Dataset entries
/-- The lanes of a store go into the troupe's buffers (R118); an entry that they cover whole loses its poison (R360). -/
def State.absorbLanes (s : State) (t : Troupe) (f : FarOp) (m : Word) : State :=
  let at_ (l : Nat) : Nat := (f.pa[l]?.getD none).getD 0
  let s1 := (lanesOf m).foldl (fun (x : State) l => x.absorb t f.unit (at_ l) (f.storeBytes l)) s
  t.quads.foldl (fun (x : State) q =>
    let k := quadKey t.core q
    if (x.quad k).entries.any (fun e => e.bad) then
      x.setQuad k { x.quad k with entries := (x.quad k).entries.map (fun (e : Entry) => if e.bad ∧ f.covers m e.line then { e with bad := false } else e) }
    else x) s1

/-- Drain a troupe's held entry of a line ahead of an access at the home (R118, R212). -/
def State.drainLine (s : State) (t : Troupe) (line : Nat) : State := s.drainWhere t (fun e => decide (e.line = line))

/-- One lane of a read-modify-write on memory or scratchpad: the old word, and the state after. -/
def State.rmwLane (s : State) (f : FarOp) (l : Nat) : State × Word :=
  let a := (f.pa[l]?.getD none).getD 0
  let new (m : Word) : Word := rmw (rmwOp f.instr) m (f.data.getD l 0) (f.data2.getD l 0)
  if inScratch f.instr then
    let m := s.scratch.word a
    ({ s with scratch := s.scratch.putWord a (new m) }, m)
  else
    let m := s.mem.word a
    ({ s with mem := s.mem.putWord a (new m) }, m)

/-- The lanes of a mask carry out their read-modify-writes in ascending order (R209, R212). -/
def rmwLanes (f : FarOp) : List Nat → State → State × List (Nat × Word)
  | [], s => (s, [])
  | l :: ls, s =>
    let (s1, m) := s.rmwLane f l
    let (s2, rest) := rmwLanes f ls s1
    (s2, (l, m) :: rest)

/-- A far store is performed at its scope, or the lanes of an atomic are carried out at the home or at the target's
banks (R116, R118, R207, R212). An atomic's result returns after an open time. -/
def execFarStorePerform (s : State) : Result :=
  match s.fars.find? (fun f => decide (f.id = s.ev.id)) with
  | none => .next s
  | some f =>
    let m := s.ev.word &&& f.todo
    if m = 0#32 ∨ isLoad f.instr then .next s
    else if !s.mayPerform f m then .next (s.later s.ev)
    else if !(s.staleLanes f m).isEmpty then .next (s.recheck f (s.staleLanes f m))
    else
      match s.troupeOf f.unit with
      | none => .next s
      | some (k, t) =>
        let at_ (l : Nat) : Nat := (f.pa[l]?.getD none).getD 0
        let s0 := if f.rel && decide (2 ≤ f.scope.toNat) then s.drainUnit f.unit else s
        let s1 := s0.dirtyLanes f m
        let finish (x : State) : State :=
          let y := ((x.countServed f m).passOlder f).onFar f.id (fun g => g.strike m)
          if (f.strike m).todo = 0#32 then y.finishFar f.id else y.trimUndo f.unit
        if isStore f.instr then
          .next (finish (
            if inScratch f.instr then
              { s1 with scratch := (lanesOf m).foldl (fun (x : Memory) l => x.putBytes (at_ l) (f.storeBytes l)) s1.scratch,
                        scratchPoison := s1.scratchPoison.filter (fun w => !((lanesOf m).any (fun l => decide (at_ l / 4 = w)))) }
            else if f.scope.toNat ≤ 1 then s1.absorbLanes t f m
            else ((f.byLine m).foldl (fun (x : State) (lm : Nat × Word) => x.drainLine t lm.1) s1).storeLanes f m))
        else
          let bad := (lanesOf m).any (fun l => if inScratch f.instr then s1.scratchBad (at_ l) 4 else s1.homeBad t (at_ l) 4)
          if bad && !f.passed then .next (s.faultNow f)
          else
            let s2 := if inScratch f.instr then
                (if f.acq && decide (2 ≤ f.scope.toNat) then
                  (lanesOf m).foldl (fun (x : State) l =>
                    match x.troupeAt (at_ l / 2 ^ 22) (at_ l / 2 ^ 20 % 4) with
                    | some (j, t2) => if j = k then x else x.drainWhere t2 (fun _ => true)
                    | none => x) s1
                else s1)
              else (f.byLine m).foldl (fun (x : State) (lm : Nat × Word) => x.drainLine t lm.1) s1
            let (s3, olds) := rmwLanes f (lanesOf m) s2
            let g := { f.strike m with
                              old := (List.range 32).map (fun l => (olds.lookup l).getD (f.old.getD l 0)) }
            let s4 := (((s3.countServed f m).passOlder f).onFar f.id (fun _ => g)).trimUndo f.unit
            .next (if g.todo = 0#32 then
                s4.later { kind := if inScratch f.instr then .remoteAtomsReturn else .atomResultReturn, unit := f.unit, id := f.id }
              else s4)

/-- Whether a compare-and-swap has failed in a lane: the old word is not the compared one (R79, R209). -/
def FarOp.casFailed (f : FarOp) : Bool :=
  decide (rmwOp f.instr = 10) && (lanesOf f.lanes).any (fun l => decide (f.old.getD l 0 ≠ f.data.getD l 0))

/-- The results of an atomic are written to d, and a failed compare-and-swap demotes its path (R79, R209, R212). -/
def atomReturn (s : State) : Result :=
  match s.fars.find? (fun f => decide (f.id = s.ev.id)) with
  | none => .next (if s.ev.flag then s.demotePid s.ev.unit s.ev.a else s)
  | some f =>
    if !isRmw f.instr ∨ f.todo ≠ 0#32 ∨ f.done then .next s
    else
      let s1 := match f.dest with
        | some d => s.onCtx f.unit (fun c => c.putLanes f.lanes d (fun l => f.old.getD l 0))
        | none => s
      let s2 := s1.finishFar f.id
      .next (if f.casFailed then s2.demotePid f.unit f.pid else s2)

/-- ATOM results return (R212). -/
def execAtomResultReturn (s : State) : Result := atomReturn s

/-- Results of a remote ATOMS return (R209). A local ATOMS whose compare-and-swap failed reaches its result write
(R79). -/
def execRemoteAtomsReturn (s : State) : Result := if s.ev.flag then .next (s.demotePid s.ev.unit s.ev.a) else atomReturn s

* * *

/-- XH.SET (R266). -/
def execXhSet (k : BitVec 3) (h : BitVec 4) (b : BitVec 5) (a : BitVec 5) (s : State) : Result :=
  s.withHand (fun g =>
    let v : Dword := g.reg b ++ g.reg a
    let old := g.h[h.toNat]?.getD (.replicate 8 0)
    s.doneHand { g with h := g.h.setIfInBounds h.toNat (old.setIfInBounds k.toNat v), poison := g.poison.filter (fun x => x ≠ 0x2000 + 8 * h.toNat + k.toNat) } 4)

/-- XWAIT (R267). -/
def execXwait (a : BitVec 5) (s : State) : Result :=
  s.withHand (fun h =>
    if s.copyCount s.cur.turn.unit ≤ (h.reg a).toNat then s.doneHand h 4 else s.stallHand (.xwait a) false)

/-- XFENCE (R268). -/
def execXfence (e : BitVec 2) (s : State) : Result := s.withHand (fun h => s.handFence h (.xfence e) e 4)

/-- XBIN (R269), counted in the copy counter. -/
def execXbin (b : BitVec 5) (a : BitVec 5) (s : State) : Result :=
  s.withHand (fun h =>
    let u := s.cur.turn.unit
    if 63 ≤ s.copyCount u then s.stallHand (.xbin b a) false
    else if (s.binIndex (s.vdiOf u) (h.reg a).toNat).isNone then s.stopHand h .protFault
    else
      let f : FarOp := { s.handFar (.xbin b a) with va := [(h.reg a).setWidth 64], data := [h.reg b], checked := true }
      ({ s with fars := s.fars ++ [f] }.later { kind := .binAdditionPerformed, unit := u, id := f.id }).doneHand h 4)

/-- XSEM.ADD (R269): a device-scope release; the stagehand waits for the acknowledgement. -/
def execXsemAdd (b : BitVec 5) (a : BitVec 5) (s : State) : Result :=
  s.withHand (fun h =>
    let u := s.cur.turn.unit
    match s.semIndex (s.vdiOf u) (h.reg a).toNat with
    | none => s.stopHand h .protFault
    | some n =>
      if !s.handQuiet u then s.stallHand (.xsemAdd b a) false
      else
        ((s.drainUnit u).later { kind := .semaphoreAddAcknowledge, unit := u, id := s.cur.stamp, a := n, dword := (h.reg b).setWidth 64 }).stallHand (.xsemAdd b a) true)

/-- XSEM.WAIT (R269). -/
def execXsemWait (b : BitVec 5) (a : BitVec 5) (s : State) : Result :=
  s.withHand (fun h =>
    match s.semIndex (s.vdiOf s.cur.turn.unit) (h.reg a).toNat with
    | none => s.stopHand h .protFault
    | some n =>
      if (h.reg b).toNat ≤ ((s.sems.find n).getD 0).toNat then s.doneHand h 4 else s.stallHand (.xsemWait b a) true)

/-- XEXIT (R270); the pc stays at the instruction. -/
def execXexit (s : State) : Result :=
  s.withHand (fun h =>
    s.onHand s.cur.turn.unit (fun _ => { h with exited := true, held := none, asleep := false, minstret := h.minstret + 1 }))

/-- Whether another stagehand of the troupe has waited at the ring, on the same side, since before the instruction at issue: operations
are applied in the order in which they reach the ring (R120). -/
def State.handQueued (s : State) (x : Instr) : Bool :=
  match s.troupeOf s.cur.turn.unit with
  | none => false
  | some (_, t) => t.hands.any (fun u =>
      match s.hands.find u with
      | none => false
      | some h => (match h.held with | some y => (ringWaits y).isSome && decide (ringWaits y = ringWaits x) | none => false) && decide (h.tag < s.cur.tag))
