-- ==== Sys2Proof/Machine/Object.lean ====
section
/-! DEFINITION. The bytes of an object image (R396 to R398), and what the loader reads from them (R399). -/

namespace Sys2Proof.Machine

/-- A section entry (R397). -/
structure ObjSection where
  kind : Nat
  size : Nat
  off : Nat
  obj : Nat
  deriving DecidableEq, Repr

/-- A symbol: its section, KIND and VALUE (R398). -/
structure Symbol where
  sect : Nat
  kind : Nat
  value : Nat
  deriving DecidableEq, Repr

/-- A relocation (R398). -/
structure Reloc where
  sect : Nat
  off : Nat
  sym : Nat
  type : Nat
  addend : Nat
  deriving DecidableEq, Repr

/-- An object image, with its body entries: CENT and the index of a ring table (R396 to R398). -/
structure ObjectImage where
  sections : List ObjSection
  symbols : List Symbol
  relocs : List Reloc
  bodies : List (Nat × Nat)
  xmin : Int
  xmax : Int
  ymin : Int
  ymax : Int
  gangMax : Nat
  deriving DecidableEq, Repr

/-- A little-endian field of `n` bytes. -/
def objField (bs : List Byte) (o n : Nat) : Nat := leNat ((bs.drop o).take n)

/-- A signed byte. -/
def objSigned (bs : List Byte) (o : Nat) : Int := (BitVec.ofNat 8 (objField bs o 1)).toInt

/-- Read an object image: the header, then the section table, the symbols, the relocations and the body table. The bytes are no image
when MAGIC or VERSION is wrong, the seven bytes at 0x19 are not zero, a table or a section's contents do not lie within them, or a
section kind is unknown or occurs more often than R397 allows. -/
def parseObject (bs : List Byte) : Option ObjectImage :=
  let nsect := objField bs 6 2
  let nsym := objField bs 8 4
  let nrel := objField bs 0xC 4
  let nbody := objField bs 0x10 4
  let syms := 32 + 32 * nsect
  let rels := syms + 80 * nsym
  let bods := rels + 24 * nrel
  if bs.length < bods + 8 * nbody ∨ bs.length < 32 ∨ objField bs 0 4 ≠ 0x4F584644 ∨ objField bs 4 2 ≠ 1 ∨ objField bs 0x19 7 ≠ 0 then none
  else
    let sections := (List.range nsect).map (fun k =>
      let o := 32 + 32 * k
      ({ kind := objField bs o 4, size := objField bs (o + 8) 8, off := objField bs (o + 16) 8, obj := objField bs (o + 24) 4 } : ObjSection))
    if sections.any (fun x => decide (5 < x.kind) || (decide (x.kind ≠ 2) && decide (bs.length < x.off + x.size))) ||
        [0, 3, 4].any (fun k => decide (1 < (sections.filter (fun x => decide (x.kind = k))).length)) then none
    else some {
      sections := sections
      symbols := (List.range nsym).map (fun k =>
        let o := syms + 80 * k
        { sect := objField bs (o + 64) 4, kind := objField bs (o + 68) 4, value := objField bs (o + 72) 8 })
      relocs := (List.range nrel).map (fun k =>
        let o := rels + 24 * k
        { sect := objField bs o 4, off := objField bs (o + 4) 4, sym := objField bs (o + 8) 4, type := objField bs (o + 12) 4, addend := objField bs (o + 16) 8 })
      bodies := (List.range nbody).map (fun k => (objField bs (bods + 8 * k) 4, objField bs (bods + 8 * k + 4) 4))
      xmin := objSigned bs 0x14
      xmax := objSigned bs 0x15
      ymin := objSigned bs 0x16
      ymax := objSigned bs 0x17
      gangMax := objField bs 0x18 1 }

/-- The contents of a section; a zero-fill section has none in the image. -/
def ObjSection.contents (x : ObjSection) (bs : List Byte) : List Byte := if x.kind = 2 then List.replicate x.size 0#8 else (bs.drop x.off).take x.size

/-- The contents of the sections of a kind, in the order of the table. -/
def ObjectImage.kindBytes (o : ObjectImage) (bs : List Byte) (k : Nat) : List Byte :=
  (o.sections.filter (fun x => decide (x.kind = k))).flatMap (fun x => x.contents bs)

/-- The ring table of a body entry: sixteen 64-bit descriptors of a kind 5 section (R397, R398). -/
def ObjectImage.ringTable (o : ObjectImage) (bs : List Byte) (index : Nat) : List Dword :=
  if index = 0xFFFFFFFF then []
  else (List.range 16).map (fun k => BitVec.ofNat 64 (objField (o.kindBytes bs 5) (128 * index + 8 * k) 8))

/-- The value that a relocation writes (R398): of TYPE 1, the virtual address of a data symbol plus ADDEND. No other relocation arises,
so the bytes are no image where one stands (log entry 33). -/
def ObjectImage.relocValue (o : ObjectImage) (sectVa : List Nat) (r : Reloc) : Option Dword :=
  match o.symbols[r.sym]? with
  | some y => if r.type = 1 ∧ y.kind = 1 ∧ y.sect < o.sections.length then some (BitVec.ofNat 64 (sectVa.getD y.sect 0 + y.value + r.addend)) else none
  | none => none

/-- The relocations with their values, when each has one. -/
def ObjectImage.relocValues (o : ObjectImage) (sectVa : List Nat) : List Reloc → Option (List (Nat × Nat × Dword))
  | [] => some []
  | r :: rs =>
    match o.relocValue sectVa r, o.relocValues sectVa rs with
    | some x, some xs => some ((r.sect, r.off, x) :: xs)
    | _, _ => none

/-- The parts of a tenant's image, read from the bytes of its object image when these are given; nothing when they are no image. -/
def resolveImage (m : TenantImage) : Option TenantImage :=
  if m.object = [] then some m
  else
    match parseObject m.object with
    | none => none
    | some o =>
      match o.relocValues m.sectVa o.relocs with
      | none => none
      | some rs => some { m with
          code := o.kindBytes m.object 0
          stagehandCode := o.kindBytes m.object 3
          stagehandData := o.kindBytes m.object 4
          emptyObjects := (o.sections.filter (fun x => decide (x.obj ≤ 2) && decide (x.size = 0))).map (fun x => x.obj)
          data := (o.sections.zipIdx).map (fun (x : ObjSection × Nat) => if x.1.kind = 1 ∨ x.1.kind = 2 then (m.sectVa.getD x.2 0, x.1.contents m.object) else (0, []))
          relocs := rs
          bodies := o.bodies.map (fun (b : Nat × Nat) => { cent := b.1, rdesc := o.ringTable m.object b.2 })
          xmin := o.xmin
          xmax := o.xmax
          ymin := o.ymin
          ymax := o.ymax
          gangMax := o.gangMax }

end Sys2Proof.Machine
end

- [Exercise aim] Among the entries above, count the lines that contain the word "symbols" and give the number by itself.

- [Solution to this exercise] 4